Положив трубку на рычаг, Катя задумалась, переваривая в деталях добытую информацию. Итак, можно считать, что цель достигнута. Счастливая жизнь Марика и Аделины кончилась. И даже с бенефитами. Рушится не только семья, но и весь его жизненный уклад. А это уже полный реванш.
Однако что там Любка говорила про ее мать? При их последней встрече она пообещала ей часто звонить из гостиницы. Но совсем забыла об этом. А ведь мама, зная что дочь в Воронеже, наверное, каждый день ждет ее звонка. Почувствовав укол совести, Катя набрала домашний номер и долго держала трубку у уха. Мать к телефону не подошла. Меньше всего Катя была настроена сейчас ехать домой. Вечно у нее какие-то фокусы, – раздраженно думала она, просовывая ступни в уличные туфли.
Открыв своим ключом дверь, Катя застыла на месте. В нос шибануло нестерпимой вонью. Тошнота клубком подступила к горлу. Жуткое предчувствие обжигающим куском льда парализовало внутренности. Она не окликнула мать, а на цыпочках проскользнула в комнату, готовая к самому худшему. И тут, от представшего перед ней зрелища, ее начало безудержно рвать.
Мать, вернее то, что от нее осталось, было притянуто ремнями к стулу. Вместо лица сплошное месиво. Давно свернувшаяся и почерневшая кровь превратила его в чудовищную маску, на которой выделялось лишь одно светлое пятно – кусок пластыря, залеплявшего рот.

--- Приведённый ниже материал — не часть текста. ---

/-- Every request of the window goes to one bank, or to one other device (R148). -/
def State.oneTarget (s : State) (c : Nat) : Bool :=
  match s.windowOf c with
  | [] => false
  | r :: t => t.all fun q => q.dev == r.dev && (q.dev != s.dev || (q.lnd == r.lnd && bankOf q.la == bankOf r.la))

/-- The next request to issue (R144): one that has waited 1,024 cell cycles, oldest first; else one to an open page; else the
oldest. With SORT_EN 0, and while the window stands under the cap of one bank (R148), the oldest. -/
def State.pickIssue (s : State) (c : Nat) : Option Req :=
  let ok := (s.windowOf c).filter (s.mayIssue c)
  if s.regBit (rCell c 0x100) 25 && !((s.cell c).capWait && s.oneTarget c) then
    ((ok.find? fun r => decide (1024 ≤ s.cyclesIn c (s.timebase.toNat - r.born.toNat))).or (ok.find? (s.samePage c))).or ok.head?
  else ok.head?

/-- The packet of a request to another device (R391, R392). -/
def State.reqPacket (s : State) (r : Req) (tag : W32) : Packet :=
  let a := addrUnit r.handle r.plot r.gen.toNat r.lnd r.frame r.off
  match r.op with
  | .store => s.packet r.dev pkStore tag (a :: dataUnits r.data ++ [unitOf [(0, 8, r.en.toNat)]]) r.poison
  | .add =>
    let lanes := (List.range 16).foldl (fun n i => if r.en.getLsbD (4 * i) then n + 2 ^ i else n) 0
    s.packet r.dev pkAdd tag (a :: dataUnits r.data ++ [unitOf [(0, 2, lanes), (2, 1, if r.int then 1 else 0)]]) r.poison
  | _ => s.packet r.dev pkLoad tag [a]

/-- A request leaves the window for its landing or for the fabric. -/
def State.issueReq (s : State) (c : Nat) (r : Req) : State :=
  let s := if r.op = .pref then s.countC c (cAe 5) 1 else s
  if r.dev = s.dev then
    let s := s.countC c (cAe 0) 1
    let s := s.modCell c fun x => { x with lastPage := tblSet 0 (256 * r.lnd + bankOf r.la) (pageOf r.la + 1) x.lastPage }
    s.arriveAt r
  else if !s.reachable r.dev then (s.noRoute r.dev).loseAtIssue c r
  else
    let tag := s.freeTag c 0
    let s := s.modCell c fun x => { x with lastDev := some r.dev }
    ((s.countC c (cAe 1) 1).putReq { r with stage := .remote, tag := tag, born := s.timebase }).send (s.reqPacket r tag)

/-- AE_CAP_HOT for a capped request (R148, R169). -/
def State.capHot (s : State) (c : Nat) (r : Req) : State :=
  let v := if r.dev = s.dev then 1 + r.lnd * 4 + bankOf r.la * 64 else 3 + r.dev * 2 ^ 14
  s.setReg (rCell c 0x108) (BitVec.ofNat 32 v)

/-- The oldest request of the window is held by a cap (R148, R169). -/
def State.oldestCapped (s : State) (c : Nat) : Option Req := (s.windowOf c).head?.filter (s.capped c)

/-- Notes whether the window stands under the cap of one bank (R148). -/
def State.noteCap (s : State) (c : Nat) : State :=
  let one := s.oneTarget c
  let hit := (s.oldestCapped c).isSome
  if (s.cell c).capWait = (one && (hit || (s.cell c).capWait)) then s
  else s.modCell c fun x => { x with capWait := one && (hit || x.capWait) }

/-- `n` cell cycles with the oldest request held by a cap (R148, R170). -/
def State.capCycles (s : State) (c n : Nat) : State :=
  match s.oldestCapped c with
  | some r => if n = 0 then s else (s.capHot c r).countC c (cAe 4) n
  | none => s

/-- One cell cycle of the sort window: up to four requests issue. -/
def State.issueUpTo (s : State) (c : Nat) : Nat → State
  | 0 => s
  | n + 1 =>
    match s.pickIssue c with
    | some r => (s.issueReq c r).issueUpTo c n
    | none => s

def State.issueCycle (s : State) (c : Nat) : State := ((((s.letIn c).noteCap c).issueUpTo c 4).letIn c).noteCap c

/-! ## Answers (R71 to R73, R139, R325) -/

/-- The data of a load that was dropped for want of an object or a home: zeros marked poisoned (log entry 27, DEDUCED). -/
def State.deliverLost (s : State) (c : Nat) (r : Req) (lost : Bool) : State :=
  if (s.cell c).owns r && r.op == .load then s.deliverAs c r.keys 0 true lost none else s
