-- ==== Sys2Proof/Machine/Work.lean ====
section
/-! DEFINITION. Machine/Work.lean: work placement (R96 to R109): cutting a work set, its assignment to devices and cells, taking and
reporting items, rebalancing, requeueing, and geysers. -/

namespace Sys2Proof.Machine

/-! ## Cutting (R96, R102, R103, R108) -/

/-- The settings that a WORK_SET reads (R112). -/
structure CutSet where
  deg : Nat
  part : Nat
  edges : Nat
  geysers : Bool
  thin : Bool
  thinK : Nat
  deriving DecidableEq, Repr

def State.cutSet (s : State) : CutSet :=
  { deg := (s.reg rPlcDeg).toNat, part := s.regF rPlcPart 23 0, edges := s.regF rPlcEdges 23 0, geysers := s.regBit rPlcCtrl 1,
    thin := s.regBit rPlcThin 0, thinK := s.regF rPlcThin 31 8 }

/-- A vertex with its first edge and its degree. -/
structure Vtx where
  v : Nat
  e0 : Nat
  d : Nat
  deriving DecidableEq, Repr

/-- The vertices of a range from its row pointers. -/
def vertices (v0 : Nat) : List Nat → List Vtx
  | a :: b :: t => { v := v0, e0 := a, d := b - a } :: vertices (v0 + 1) (b :: t)
  | _ => []

def geyserMax : Nat := 65536

/-- The geysers, highest degree first, lower number first among equals; and whether there were more than 65,536 (R102). -/
def geysersOf (c : CutSet) (vs : List Vtx) : List Vtx × Bool :=
  if c.geysers then
    let g := (vs.filter fun x => decide (c.deg ≤ x.d)).mergeSort fun a b => decide (b.d < a.d) || (a.d == b.d && decide (a.v ≤ b.v))
    (g.take geyserMax, decide (geyserMax < g.length))
  else ([], false)

def noIndex : Nat := 0xFFFFFFFFFF

/-- The parts of a geyser: first edge, edges or draws (R103, R108). -/
def partsOf (c : CutSet) (x : Vtx) : List (Nat × Nat) :=
  if c.thin then
    let n := ceilDiv c.thinK c.part
    (List.range n).map fun (j : Nat) => (x.e0, Nat.min c.part (c.thinK - j * c.part))
  else
    let p := if 65536 < ceilDiv x.d c.part then ceilDiv x.d 65536 else c.part
    (List.range (ceilDiv x.d p)).map fun (j : Nat) => (x.e0 + j * p, Nat.min p (x.d - j * p))

/-- The cut in progress: the items so far with their costs, latest first, the open range (first vertex, first edge, vertices, edges), and
how many partial slots are given. -/
structure Cut where
  out : List (WorkItem × Nat)
  run : Option (Nat × Nat × Nat × Nat)
  slots : Nat
  deriving DecidableEq, Repr

def Cut.push (k : Cut) (it : WorkItem) (cost : Nat) : Cut := { k with out := ({ it with item := k.out.length }, cost) :: k.out }

/-- Closes the open range item: its cost is its edges and a quarter of its vertices, rounded up. PSLOT of a RANGE record is 0, which the
spec does not say (log entry 81, DESIGN CHOICE). -/
def Cut.close (k : Cut) : Cut :=
  match k.run with
  | none => k
  | some (v, e, n, ne) =>
    { k with run := none }.push
      { kind := 0, thinned := false, rerun := false, wset := 0, item := 0, v0 := v, v1 := v + n, e0 := e, ne := ne, pslot := 0,
        deg := 0 }
      (ne + ceilDiv n 4)

/-- A geyser's parts and its combine item, whose THINNED is 0 (log entry 81, DESIGN CHOICE). Partial slots are numbered by parts until their
devices are known. -/
def Cut.geyser (k : Cut) (c : CutSet) (x : Vtx) : Cut :=
  let first := k.slots
  let ps := partsOf c x
  let base : WorkItem :=
    { kind := 1, thinned := c.thin, rerun := false, wset := 0, item := 0, v0 := x.v, v1 := noIndex, e0 := x.e0, ne := 0, pslot := first,
      deg := x.d }
  let k := ps.zipIdx.foldl (fun k p => k.push { base with e0 := p.1.1, ne := p.1.2, pslot := first + p.2 } (p.1.2 + 1)) k
  { k.push { base with kind := 2, thinned := false, ne := ps.length } ps.length with slots := first + ps.length }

Судя по виду и запаху, мать была убита, как минимум неделю назад. То есть на следующий день после посещения дочери.
Находясь в шоковом состоянии, Катя – зеленая, с трясущимися руками, не сразу обратила внимание на кусок картонки, заткнутый за ворот халата убитой. Пропитавшись спекшейся кровью, картонка прилипла к халату и к телу. Закусив губу и зажмурившись, Катя потянула ее на себя, отчего тело матери вместе со стулом подалось вперед, грозя перевернуться. Ей пришлось свободной рукой придержать его за плечо. Проклятая картонка не отделялась. Тогда Катя осторожно отодвинула воротник халата и с трудом прочитала нацарапанные фломастером слова: "Не вернешь, что взяла, отправишься следом".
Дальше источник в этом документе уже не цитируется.